@[simp] theorem setPaths_par (l : List (Byte × BitStr)) (s : State) :
    (setPaths l s).par = s.par := rfl
@[simp] theorem setPaths_cmd (l : List (Byte × BitStr)) (s : State) :
    (setPaths l s).cmd = s.cmd := rfl
@[simp] theorem setPaths_status (l : List (Byte × BitStr)) (s : State) :
    (setPaths l s).status = s.status := rfl
@[simp] theorem setPaths_errcode (l : List (Byte × BitStr)) (s : State) :
    (setPaths l s).errcode = s.errcode := rfl
@[simp] theorem setPaths_errinfo (l : List (Byte × BitStr)) (s : State) :
    (setPaths l s).errinfo = s.errinfo := rfl
@[simp] theorem setPaths_inLen (l : List (Byte × BitStr)) (s : State) :
    (setPaths l s).inLen = s.inLen := rfl
@[simp] theorem setPaths_outLen (l : List (Byte × BitStr)) (s : State) :
    (setPaths l s).outLen = s.outLen := rfl
@[simp] theorem setPaths_phase (l : List (Byte × BitStr)) (s : State) :
    (setPaths l s).phase = s.phase := rfl
@[simp] theorem setPaths_inMem (l : List (Byte × BitStr)) (s : State) :
    (setPaths l s).inMem = s.inMem := rfl
@[simp] theorem setPaths_outMem (l : List (Byte × BitStr)) (s : State) :
    (setPaths l s).outMem = s.outMem := rfl
@[simp] theorem setPaths_freq (l : List (Byte × BitStr)) (s : State) :
    (setPaths l s).freq = s.freq := rfl
@[simp] theorem setPaths_nsym (l : List (Byte × BitStr)) (s : State) :
    (setPaths l s).nsym = s.nsym := rfl
@[simp] theorem setPaths_node (l : List (Byte × BitStr)) (s : State) :
    (setPaths l s).node = s.node := rfl
@[simp] theorem setPaths_ncount (l : List (Byte × BitStr)) (s : State) :
    (setPaths l s).ncount = s.ncount := rfl
@[simp] theorem setPaths_root (l : List (Byte × BitStr)) (s : State) :
    (setPaths l s).root = s.root := rfl
@[simp] theorem setPaths_pq (l : List (Byte × BitStr)) (s : State) :
    (setPaths l s).pq = s.pq := rfl
@[simp] theorem setPaths_rawcode (l : List (Byte × BitStr)) (s : State) :
    (setPaths l s).rawcode = l.foldl (fun t e => tabSet t e.1 (some e.2)) (Vector.replicate 256 none) := rfl
@[simp] theorem setPaths_len (l : List (Byte × BitStr)) (s : State) :
    (setPaths l s).len = l.foldl (fun t e => tabSet t e.1 e.2.length) (Vector.replicate 256 0) := rfl
@[simp] theorem setPaths_code (l : List (Byte × BitStr)) (s : State) :
    (setPaths l s).code = s.code := rfl
@[simp] theorem setPaths_dtab (l : List (Byte × BitStr)) (s : State) :
    (setPaths l s).dtab = s.dtab := rfl
@[simp] theorem setPaths_bwBuf (l : List (Byte × BitStr)) (s : State) :
    (setPaths l s).bwBuf = s.bwBuf := rfl
@[simp] theorem setPaths_bwNbits (l : List (Byte × BitStr)) (s : State) :
    (setPaths l s).bwNbits = s.bwNbits := rfl
@[simp] theorem setPaths_brBuf (l : List (Byte × BitStr)) (s : State) :
    (setPaths l s).brBuf = s.brBuf := rfl
@[simp] theorem setPaths_brLimit (l : List (Byte × BitStr)) (s : State) :
    (setPaths l s).brLimit = s.brLimit := rfl
@[simp] theorem setPaths_brPos (l : List (Byte × BitStr)) (s : State) :
    (setPaths l s).brPos = s.brPos := rfl
@[simp] theorem setPaths_cOriglen (l : List (Byte × BitStr)) (s : State) :
    (setPaths l s).cOriglen = s.cOriglen := rfl
@[simp] theorem setPaths_cNsym (l : List (Byte × BitStr)) (s : State) :
    (setPaths l s).cNsym = s.cNsym := rfl
@[simp] theorem setPaths_cTab (l : List (Byte × BitStr)) (s : State) :
    (setPaths l s).cTab = s.cTab := rfl
@[simp] theorem setPaths_cBitcount (l : List (Byte × BitStr)) (s : State) :
    (setPaths l s).cBitcount = s.cBitcount := rfl
@[simp] theorem setPaths_cPayload (l : List (Byte × BitStr)) (s : State) :
    (setPaths l s).cPayload = s.cPayload := rfl
@[simp] theorem setPaths_call (l : List (Byte × BitStr)) (s : State) :
    (setPaths l s).call = s.call := rfl
@[simp] theorem setPaths_result (l : List (Byte × BitStr)) (s : State) :
    (setPaths l s).result = s.result := rfl
@[simp] theorem setPaths_inbox (l : List (Byte × BitStr)) (s : State) :
    (setPaths l s).inbox = s.inbox := rfl
@[simp] theorem setPaths_inEpoch (l : List (Byte × BitStr)) (s : State) :
    (setPaths l s).inEpoch = s.inEpoch := rfl
@[simp] theorem setPaths_outEpoch (l : List (Byte × BitStr)) (s : State) :
    (setPaths l s).outEpoch = s.outEpoch := rfl
@[simp] theorem setPaths_draws (l : List (Byte × BitStr)) (s : State) :
    (setPaths l s).draws = s.draws := rfl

● ● ● ● ●

PROBLEM DETAILS: The records above must be transcribed without a single omission.

RESULT OF THIS EXERCISE:
@[simp] theorem setPaths_par (l : List (Byte × BitStr)) (s : State) :
    (setPaths l s).par = s.par := rfl
@[simp] theorem setPaths_cmd (l : List (Byte × BitStr)) (s : State) :
    (setPaths l s).cmd = s.cmd := rfl
@[simp] theorem setPaths_status (l : List (Byte × BitStr)) (s : State) :
    (setPaths l s).status = s.status := rfl
@[simp] theorem setPaths_errcode (l : List (Byte × BitStr)) (s : State) :
    (setPaths l s).errcode = s.errcode := rfl
@[simp] theorem setPaths_errinfo (l : List (Byte × BitStr)) (s : State) :
    (setPaths l s).errinfo = s.errinfo := rfl
@[simp] theorem setPaths_inLen (l : List (Byte × BitStr)) (s : State) :
    (setPaths l s).inLen = s.inLen := rfl
@[simp] theorem setPaths_outLen (l : List (Byte × BitStr)) (s : State) :
    (setPaths l s).outLen = s.outLen := rfl
@[simp] theorem setPaths_phase (l : List (Byte × BitStr)) (s : State) :
    (setPaths l s).phase = s.phase := rfl
@[simp] theorem setPaths_inMem (l : List (Byte × BitStr)) (s : State) :
    (setPaths l s).inMem = s.inMem := rfl
@[simp] theorem setPaths_outMem (l : List (Byte × BitStr)) (s : State) :
    (setPaths l s).outMem = s.outMem := rfl
@[simp] theorem setPaths_freq (l : List (Byte × BitStr)) (s : State) :
    (setPaths l s).freq = s.freq := rfl
@[simp] theorem setPaths_nsym (l : List (Byte × BitStr)) (s : State) :
    (setPaths l s).nsym = s.nsym := rfl
@[simp] theorem setPaths_node (l : List (Byte × BitStr)) (s : State) :
    (setPaths l s).node = s.node := rfl
@[simp] theorem setPaths_ncount (l : List (Byte × BitStr)) (s : State) :
    (setPaths l s).ncount = s.ncount := rfl
@[simp] theorem setPaths_root (l : List (Byte × BitStr)) (s : State) :
    (setPaths l s).root = s.root := rfl
@[simp] theorem setPaths_pq (l : List (Byte × BitStr)) (s : State) :
    (setPaths l s).pq = s.pq := rfl
@[simp] theorem setPaths_rawcode (l : List (Byte × BitStr)) (s : State) :
    (setPaths l s).rawcode = l.foldl (fun t e => tabSet t e.1 (some e.2)) (Vector.replicate 256 none) := rfl
@[simp] theorem setPaths_len (l : List (Byte × BitStr)) (s : State) :
    (setPaths l s).len = l.foldl (fun t e => tabSet t e.1 e.2.length) (Vector.replicate 256 0) := rfl
@[simp] theorem setPaths_code (l : List (Byte × BitStr)) (s : State) :
    (setPaths l s).code = s.code := rfl
@[simp] theorem setPaths_dtab (l : List (Byte × BitStr)) (s : State) :
    (setPaths l s).dtab = s.dtab := rfl
@[simp] theorem setPaths_bwBuf (l : List (Byte × BitStr)) (s : State) :
    (setPaths l s).bwBuf = s.bwBuf := rfl
@[simp] theorem setPaths_bwNbits (l : List (Byte × BitStr)) (s : State) :
    (setPaths l s).bwNbits = s.bwNbits := rfl
@[simp] theorem setPaths_brBuf (l : List (Byte × BitStr)) (s : State) :
    (setPaths l s).brBuf = s.brBuf := rfl
@[simp] theorem setPaths_brLimit (l : List (Byte × BitStr)) (s : State) :
    (setPaths l s).brLimit = s.brLimit := rfl
@[simp] theorem setPaths_brPos (l : List (Byte × BitStr)) (s : State) :
    (setPaths l s).brPos = s.brPos := rfl
@[simp] theorem setPaths_cOriglen (l : List (Byte × BitStr)) (s : State) :
    (setPaths l s).cOriglen = s.cOriglen := rfl
@[simp] theorem setPaths_cNsym (l : List (Byte × BitStr)) (s : State) :
    (setPaths l s).cNsym = s.cNsym := rfl
@[simp] theorem setPaths_cTab (l : List (Byte × BitStr)) (s : State) :
    (setPaths l s).cTab = s.cTab := rfl
@[simp] theorem setPaths_cBitcount (l : List (Byte × BitStr)) (s : State) :
    (setPaths l s).cBitcount = s.cBitcount := rfl
@[simp] theorem setPaths_cPayload (l : List (Byte × BitStr)) (s : State) :
    (setPaths l s).cPayload = s.cPayload := rfl
@[simp] theorem setPaths_call (l : List (Byte × BitStr)) (s : State) :
    (setPaths l s).call = s.call := rfl
@[simp] theorem setPaths_result (l : List (Byte × BitStr)) (s : State) :
    (setPaths l s).result = s.result := rfl
@[simp] theorem setPaths_inbox (l : List (Byte × BitStr)) (s : State) :
    (setPaths l s).inbox = s.inbox := rfl
@[simp] theorem setPaths_inEpoch (l : List (Byte × BitStr)) (s : State) :
    (setPaths l s).inEpoch = s.inEpoch := rfl
@[simp] theorem setPaths_outEpoch (l : List (Byte × BitStr)) (s : State) :
    (setPaths l s).outEpoch = s.outEpoch := rfl
@[simp] theorem setPaths_draws (l : List (Byte × BitStr)) (s : State) :
    (setPaths l s).draws = s.draws := rfl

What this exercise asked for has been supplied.